-- PROVIDED DATA follows --

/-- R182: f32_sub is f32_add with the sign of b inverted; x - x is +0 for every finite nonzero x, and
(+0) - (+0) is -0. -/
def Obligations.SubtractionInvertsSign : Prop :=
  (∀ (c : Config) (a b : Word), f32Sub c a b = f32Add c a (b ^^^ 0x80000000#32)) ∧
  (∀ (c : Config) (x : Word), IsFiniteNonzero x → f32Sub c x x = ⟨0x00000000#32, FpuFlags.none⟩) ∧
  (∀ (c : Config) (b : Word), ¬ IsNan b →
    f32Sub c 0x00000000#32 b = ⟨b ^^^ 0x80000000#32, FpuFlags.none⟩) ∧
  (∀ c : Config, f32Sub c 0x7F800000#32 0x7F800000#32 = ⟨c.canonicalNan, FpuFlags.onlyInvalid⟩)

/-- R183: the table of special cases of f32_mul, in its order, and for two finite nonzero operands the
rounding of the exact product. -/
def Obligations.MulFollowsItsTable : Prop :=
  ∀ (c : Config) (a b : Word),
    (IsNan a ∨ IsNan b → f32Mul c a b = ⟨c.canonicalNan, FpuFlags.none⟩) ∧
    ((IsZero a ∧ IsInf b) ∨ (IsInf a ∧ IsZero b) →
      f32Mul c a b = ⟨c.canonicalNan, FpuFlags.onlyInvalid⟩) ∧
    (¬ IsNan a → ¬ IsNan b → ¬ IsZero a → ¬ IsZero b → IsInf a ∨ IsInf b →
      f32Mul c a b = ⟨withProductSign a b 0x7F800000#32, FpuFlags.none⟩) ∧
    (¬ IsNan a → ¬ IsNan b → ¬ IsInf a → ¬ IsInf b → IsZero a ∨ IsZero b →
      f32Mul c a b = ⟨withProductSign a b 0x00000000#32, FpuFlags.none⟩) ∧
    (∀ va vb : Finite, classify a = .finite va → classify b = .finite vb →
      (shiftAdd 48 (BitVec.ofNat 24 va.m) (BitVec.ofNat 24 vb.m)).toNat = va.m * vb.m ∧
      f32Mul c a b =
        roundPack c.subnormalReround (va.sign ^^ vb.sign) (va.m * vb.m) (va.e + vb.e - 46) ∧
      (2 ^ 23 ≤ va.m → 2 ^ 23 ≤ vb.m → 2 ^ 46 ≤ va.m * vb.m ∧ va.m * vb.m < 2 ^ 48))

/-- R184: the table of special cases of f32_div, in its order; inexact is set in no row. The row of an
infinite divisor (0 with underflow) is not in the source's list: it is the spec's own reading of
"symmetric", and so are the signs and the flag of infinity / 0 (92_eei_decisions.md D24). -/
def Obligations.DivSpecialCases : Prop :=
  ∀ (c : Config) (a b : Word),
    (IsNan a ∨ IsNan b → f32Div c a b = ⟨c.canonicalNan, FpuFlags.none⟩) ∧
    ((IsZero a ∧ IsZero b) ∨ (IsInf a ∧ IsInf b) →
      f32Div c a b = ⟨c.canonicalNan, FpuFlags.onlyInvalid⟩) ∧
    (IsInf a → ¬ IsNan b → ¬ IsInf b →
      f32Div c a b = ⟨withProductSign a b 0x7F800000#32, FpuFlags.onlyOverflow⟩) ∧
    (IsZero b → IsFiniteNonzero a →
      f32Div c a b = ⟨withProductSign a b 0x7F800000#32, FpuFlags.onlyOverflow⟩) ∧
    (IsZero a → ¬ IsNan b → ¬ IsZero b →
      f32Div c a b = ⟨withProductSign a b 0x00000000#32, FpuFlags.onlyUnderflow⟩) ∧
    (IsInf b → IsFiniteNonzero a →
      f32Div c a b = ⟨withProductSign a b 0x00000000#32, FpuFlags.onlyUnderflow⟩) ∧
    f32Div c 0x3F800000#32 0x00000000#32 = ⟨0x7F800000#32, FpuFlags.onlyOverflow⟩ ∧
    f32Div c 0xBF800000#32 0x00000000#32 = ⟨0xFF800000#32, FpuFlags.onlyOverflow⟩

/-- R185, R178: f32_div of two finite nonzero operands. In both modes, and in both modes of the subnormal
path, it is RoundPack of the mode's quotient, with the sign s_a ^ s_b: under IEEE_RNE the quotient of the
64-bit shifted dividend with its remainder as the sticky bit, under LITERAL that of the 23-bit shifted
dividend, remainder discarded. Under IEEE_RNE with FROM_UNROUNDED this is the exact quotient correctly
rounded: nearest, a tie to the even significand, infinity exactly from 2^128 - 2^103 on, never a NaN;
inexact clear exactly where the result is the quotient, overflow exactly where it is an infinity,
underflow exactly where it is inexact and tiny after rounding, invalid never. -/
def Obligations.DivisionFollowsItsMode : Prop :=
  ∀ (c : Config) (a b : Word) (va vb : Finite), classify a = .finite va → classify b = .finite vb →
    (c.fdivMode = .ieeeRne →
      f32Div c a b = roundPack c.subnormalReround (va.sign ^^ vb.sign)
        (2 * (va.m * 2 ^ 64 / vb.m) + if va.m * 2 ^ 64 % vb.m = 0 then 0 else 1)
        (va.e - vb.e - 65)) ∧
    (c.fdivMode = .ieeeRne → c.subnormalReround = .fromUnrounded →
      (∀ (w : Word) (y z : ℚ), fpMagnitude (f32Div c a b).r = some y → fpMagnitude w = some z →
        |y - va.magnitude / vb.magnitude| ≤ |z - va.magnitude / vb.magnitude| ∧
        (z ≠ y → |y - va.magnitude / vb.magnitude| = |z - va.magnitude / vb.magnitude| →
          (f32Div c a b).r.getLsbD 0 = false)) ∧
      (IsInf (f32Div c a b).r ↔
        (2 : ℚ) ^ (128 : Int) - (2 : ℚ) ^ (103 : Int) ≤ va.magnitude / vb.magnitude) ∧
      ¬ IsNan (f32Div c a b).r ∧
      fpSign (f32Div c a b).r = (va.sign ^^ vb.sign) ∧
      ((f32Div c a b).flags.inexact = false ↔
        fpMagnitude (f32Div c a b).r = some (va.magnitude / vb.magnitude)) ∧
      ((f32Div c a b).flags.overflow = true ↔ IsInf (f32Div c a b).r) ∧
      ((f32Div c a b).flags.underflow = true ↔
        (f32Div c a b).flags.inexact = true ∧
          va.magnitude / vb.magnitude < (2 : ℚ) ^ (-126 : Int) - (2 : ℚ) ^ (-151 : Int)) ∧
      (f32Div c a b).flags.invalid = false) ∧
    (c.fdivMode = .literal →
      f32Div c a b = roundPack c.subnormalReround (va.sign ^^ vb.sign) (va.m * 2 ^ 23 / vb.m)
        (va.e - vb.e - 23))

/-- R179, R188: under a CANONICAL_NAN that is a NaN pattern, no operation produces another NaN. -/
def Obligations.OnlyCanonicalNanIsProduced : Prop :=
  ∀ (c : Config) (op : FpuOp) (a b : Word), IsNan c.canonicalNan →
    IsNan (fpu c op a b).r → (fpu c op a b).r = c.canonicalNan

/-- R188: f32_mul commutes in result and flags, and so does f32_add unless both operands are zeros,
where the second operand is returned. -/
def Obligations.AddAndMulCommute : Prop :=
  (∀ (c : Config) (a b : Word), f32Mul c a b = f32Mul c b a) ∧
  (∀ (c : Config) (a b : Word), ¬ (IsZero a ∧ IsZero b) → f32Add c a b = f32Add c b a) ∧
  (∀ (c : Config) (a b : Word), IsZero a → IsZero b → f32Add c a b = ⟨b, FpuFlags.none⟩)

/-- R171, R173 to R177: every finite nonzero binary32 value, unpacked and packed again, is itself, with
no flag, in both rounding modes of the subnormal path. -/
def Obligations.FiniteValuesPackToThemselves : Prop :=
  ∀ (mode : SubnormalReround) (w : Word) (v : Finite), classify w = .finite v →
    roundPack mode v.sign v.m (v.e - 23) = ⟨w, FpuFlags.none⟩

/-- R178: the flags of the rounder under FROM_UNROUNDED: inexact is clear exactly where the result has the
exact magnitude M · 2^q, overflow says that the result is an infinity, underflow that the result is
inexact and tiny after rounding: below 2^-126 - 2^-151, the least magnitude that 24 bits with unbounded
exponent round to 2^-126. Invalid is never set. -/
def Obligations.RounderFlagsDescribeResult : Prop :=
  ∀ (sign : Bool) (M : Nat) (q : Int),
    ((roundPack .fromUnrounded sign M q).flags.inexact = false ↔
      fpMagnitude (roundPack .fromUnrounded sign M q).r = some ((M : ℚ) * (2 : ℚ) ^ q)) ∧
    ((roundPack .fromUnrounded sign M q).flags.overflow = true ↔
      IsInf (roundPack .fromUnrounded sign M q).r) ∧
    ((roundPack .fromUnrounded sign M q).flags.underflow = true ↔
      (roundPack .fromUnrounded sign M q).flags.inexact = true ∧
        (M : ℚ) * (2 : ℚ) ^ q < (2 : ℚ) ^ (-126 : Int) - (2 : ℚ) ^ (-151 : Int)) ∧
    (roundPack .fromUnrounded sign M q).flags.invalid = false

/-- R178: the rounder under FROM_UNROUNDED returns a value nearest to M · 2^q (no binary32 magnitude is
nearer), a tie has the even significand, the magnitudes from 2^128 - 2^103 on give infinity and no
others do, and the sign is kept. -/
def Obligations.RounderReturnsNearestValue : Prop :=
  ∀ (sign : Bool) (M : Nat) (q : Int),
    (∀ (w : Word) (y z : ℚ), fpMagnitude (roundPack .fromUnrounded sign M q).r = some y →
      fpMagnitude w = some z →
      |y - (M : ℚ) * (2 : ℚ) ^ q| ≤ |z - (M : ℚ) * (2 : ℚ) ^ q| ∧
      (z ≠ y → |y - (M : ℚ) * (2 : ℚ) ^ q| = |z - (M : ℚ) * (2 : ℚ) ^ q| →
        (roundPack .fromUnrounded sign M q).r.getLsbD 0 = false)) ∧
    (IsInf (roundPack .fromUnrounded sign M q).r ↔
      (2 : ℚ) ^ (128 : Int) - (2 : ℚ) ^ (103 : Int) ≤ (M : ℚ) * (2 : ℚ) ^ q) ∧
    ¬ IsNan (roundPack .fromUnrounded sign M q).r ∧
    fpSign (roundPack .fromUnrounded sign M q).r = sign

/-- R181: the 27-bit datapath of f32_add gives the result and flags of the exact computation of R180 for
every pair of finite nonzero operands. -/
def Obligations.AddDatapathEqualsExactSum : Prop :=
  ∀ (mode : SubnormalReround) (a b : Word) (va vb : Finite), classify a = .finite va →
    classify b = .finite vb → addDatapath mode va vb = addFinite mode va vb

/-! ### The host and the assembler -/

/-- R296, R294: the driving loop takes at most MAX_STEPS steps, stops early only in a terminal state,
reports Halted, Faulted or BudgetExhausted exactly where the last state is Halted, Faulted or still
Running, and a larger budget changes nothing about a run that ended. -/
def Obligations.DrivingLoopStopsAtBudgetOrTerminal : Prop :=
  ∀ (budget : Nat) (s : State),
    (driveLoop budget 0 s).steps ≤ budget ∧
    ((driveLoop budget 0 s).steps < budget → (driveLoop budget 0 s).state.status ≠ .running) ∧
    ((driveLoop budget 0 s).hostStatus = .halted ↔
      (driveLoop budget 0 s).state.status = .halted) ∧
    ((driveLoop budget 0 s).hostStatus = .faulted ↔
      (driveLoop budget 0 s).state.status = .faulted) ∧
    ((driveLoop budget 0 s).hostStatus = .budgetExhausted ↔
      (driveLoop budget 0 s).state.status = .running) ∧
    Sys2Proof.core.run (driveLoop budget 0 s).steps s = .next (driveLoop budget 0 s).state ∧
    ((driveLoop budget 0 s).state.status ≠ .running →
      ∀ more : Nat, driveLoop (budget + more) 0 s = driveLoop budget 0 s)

-- PROVIDED DATA concluded --

# WORK ITEM:
Filter by the word "ieeeRne": copy every line of the data that holds it.

# WRITTEN ANSWER:
    (c.fdivMode = .ieeeRne →
    (c.fdivMode = .ieeeRne → c.subnormalReround = .fromUnrounded →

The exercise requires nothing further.